▶ **Task details**: Each line from the first down to the one containing "exact ⟨hconn.symm, hdev.symm, hpad.symm⟩" should be returned exactly as it appears below.

▶ **Recorded data**:
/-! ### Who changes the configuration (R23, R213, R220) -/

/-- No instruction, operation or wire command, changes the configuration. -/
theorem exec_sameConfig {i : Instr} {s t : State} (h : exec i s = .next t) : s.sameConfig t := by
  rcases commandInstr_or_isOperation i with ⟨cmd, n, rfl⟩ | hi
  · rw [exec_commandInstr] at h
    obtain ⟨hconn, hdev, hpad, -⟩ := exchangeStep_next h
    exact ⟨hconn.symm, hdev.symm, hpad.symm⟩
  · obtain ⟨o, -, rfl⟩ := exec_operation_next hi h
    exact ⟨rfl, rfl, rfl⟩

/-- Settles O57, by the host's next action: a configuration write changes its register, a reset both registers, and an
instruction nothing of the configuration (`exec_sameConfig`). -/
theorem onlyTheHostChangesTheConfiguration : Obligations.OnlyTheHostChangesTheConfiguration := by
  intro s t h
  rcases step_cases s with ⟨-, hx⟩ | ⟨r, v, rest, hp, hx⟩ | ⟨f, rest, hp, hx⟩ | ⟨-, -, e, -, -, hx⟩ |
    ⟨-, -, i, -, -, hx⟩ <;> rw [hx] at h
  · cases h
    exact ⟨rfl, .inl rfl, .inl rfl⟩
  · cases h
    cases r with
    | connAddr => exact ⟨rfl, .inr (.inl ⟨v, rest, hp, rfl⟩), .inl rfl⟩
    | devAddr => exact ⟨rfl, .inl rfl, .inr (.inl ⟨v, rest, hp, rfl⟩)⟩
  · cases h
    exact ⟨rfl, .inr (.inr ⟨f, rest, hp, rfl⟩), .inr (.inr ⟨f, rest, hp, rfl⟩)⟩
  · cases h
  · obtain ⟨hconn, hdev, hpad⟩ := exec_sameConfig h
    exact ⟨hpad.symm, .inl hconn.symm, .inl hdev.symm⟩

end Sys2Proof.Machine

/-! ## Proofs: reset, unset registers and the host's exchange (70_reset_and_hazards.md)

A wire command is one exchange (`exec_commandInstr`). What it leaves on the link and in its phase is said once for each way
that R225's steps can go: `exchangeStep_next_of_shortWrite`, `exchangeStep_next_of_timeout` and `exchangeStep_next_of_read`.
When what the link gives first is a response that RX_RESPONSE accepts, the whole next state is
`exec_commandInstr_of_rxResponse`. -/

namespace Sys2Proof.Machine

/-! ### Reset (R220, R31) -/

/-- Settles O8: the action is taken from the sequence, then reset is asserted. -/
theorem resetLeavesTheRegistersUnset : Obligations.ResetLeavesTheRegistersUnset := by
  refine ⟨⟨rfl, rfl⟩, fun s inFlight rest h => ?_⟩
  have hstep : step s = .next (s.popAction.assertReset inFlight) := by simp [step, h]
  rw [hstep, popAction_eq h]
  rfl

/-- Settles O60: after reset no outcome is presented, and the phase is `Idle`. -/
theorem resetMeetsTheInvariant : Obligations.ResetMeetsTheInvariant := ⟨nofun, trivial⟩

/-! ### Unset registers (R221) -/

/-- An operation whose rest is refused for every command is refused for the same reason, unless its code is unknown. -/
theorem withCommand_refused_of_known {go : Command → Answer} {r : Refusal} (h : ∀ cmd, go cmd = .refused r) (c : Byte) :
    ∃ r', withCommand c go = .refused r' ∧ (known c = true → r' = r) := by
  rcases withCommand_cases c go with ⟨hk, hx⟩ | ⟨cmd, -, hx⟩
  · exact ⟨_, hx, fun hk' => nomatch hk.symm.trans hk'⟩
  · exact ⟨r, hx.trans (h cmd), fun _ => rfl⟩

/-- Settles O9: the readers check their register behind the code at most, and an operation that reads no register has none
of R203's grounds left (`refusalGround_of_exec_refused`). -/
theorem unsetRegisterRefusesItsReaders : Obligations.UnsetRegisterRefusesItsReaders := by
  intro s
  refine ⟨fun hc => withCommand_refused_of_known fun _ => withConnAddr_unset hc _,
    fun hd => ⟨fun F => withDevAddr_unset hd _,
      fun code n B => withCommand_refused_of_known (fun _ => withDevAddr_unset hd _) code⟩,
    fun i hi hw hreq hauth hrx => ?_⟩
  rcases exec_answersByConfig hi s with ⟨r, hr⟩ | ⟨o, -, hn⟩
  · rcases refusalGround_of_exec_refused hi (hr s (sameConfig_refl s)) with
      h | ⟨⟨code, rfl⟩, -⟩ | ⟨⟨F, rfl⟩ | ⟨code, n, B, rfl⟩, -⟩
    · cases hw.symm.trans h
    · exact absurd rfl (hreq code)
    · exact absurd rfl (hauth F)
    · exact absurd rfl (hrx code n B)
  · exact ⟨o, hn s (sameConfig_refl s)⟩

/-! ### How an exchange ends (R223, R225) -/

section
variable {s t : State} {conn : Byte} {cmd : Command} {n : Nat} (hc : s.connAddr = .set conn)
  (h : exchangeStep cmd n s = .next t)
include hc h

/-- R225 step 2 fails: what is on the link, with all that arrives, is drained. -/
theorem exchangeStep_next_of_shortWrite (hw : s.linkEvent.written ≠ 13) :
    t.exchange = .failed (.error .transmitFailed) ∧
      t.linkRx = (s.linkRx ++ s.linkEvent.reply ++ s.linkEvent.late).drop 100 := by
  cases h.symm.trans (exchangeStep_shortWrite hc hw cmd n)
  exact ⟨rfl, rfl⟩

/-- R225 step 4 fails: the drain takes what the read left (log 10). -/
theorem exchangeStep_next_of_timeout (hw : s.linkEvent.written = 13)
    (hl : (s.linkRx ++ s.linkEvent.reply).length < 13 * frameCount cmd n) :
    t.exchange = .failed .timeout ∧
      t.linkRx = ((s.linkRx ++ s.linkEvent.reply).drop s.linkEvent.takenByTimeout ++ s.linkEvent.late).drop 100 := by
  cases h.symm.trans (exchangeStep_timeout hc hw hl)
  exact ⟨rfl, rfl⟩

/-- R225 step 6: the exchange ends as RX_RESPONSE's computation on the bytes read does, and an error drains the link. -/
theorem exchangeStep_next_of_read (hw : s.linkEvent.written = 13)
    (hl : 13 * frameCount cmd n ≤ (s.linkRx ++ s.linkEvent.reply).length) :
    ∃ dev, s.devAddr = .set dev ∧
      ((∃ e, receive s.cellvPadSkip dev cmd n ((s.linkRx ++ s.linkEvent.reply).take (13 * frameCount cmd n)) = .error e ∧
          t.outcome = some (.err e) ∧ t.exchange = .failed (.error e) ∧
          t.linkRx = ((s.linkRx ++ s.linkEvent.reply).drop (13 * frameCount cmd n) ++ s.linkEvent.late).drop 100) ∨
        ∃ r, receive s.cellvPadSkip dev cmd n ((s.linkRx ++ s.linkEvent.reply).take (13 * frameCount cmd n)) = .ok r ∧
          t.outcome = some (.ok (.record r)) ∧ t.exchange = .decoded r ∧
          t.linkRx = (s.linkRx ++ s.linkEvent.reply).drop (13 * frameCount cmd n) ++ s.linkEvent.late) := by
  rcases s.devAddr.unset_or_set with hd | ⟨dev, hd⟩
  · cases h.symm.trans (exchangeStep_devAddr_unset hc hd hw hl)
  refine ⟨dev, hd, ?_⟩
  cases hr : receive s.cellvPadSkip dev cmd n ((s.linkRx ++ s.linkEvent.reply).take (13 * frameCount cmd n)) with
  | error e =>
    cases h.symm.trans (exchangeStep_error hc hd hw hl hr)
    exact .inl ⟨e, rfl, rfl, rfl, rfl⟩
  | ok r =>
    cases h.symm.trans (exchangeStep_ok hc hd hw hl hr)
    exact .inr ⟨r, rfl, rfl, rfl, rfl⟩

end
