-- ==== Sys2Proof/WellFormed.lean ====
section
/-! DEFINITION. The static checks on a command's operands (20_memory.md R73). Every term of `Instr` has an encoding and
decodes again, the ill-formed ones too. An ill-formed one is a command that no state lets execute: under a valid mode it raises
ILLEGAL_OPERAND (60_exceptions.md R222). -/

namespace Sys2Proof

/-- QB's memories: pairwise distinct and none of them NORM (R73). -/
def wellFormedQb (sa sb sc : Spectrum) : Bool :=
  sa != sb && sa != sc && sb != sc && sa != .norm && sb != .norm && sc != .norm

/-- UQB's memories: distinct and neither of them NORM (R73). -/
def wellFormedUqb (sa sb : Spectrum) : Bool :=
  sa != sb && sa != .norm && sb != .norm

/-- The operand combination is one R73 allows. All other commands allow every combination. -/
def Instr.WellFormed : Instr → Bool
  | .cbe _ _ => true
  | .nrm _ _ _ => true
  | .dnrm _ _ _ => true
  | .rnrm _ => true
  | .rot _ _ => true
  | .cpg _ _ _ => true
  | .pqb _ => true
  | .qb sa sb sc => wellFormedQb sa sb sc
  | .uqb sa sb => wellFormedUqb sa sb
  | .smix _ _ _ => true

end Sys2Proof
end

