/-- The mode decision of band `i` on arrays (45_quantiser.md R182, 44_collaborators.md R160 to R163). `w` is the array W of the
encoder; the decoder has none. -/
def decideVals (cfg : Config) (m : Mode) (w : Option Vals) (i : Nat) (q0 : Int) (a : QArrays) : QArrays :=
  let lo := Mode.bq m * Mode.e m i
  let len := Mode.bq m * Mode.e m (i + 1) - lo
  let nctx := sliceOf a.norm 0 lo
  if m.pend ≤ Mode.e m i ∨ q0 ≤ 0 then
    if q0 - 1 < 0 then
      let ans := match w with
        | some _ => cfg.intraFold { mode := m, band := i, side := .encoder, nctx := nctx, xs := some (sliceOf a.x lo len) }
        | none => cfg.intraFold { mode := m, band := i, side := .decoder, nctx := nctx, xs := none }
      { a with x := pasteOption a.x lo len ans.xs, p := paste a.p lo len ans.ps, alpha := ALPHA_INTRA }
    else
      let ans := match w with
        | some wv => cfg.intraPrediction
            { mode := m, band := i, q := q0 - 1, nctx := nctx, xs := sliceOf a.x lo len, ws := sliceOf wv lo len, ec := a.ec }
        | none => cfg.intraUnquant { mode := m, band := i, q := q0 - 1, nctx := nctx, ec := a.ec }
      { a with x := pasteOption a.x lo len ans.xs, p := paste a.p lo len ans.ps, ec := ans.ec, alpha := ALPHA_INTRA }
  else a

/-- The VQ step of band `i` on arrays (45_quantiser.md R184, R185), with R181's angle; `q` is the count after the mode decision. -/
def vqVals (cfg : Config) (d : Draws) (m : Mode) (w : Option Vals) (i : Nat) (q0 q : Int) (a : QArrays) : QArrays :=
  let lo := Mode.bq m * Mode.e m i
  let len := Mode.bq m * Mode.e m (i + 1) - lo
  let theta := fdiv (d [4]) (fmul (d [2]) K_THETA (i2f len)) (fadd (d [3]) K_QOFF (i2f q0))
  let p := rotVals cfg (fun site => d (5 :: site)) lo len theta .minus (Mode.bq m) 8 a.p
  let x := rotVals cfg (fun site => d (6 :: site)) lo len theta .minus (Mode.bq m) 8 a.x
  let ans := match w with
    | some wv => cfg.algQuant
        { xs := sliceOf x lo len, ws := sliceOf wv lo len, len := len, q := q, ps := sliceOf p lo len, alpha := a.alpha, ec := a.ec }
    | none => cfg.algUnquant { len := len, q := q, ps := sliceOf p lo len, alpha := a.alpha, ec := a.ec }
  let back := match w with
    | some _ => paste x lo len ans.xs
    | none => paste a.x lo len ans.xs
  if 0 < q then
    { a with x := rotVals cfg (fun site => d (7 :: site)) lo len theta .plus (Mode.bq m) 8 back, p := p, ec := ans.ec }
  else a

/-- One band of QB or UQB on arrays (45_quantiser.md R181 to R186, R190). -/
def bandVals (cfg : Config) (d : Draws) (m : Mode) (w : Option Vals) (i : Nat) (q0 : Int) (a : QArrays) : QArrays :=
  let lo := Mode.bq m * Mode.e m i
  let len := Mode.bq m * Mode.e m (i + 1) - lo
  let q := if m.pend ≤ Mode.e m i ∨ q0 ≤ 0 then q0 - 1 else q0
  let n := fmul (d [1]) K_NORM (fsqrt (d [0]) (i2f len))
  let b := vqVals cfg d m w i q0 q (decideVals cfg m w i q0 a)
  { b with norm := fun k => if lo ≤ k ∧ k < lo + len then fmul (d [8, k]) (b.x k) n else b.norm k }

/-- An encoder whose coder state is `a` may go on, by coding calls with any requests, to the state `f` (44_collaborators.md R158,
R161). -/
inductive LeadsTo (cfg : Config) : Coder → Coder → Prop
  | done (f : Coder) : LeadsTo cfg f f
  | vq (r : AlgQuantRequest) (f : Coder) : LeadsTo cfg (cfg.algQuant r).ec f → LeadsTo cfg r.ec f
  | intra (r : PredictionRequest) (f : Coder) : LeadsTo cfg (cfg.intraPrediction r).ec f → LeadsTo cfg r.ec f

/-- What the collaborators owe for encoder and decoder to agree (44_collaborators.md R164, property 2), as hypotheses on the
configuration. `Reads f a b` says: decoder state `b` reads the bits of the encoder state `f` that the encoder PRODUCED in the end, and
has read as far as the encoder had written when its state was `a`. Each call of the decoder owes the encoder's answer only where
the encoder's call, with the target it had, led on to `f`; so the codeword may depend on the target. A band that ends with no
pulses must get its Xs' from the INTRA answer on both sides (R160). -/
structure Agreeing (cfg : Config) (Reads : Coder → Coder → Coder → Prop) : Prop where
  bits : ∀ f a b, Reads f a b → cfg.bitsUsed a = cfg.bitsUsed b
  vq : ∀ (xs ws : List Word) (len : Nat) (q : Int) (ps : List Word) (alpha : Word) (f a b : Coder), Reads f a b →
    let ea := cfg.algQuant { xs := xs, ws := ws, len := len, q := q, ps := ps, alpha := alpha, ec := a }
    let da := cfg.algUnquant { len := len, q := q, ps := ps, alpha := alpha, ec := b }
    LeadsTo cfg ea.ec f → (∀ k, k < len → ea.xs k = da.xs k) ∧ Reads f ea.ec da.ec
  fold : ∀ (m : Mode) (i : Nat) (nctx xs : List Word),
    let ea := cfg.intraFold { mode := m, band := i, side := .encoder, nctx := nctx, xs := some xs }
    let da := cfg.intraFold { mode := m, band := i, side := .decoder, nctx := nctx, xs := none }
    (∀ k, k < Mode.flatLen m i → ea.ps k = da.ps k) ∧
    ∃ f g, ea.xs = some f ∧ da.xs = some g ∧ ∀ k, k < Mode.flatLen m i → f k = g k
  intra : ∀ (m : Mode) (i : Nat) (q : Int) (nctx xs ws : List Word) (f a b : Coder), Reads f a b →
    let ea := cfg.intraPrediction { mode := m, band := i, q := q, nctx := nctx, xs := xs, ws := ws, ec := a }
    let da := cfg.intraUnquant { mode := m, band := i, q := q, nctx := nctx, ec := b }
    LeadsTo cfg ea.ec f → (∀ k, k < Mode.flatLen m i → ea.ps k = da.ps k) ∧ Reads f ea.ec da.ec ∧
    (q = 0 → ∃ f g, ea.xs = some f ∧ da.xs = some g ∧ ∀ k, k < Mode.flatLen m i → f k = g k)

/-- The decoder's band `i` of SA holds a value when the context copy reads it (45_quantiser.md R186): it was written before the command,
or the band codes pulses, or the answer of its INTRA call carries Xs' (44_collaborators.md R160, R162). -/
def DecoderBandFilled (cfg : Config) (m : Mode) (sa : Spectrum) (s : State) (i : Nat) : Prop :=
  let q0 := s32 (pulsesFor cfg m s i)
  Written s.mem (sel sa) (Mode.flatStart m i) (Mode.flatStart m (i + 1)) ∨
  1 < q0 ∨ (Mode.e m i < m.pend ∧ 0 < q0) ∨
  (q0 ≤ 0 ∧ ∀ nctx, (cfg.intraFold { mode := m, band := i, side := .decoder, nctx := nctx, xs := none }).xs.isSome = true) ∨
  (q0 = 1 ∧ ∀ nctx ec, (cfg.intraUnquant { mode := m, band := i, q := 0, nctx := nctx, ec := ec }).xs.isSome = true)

▶ **Response to this task**:
/-! ### Who changes the configuration (R23, R213, R220) -/

/-- No instruction, operation or wire command, changes the configuration. -/
theorem exec_sameConfig {i : Instr} {s t : State} (h : exec i s = .next t) : s.sameConfig t := by
  rcases commandInstr_or_isOperation i with ⟨cmd, n, rfl⟩ | hi
  · rw [exec_commandInstr] at h
    obtain ⟨hconn, hdev, hpad, -⟩ := exchangeStep_next h
    exact ⟨hconn.symm, hdev.symm, hpad.symm⟩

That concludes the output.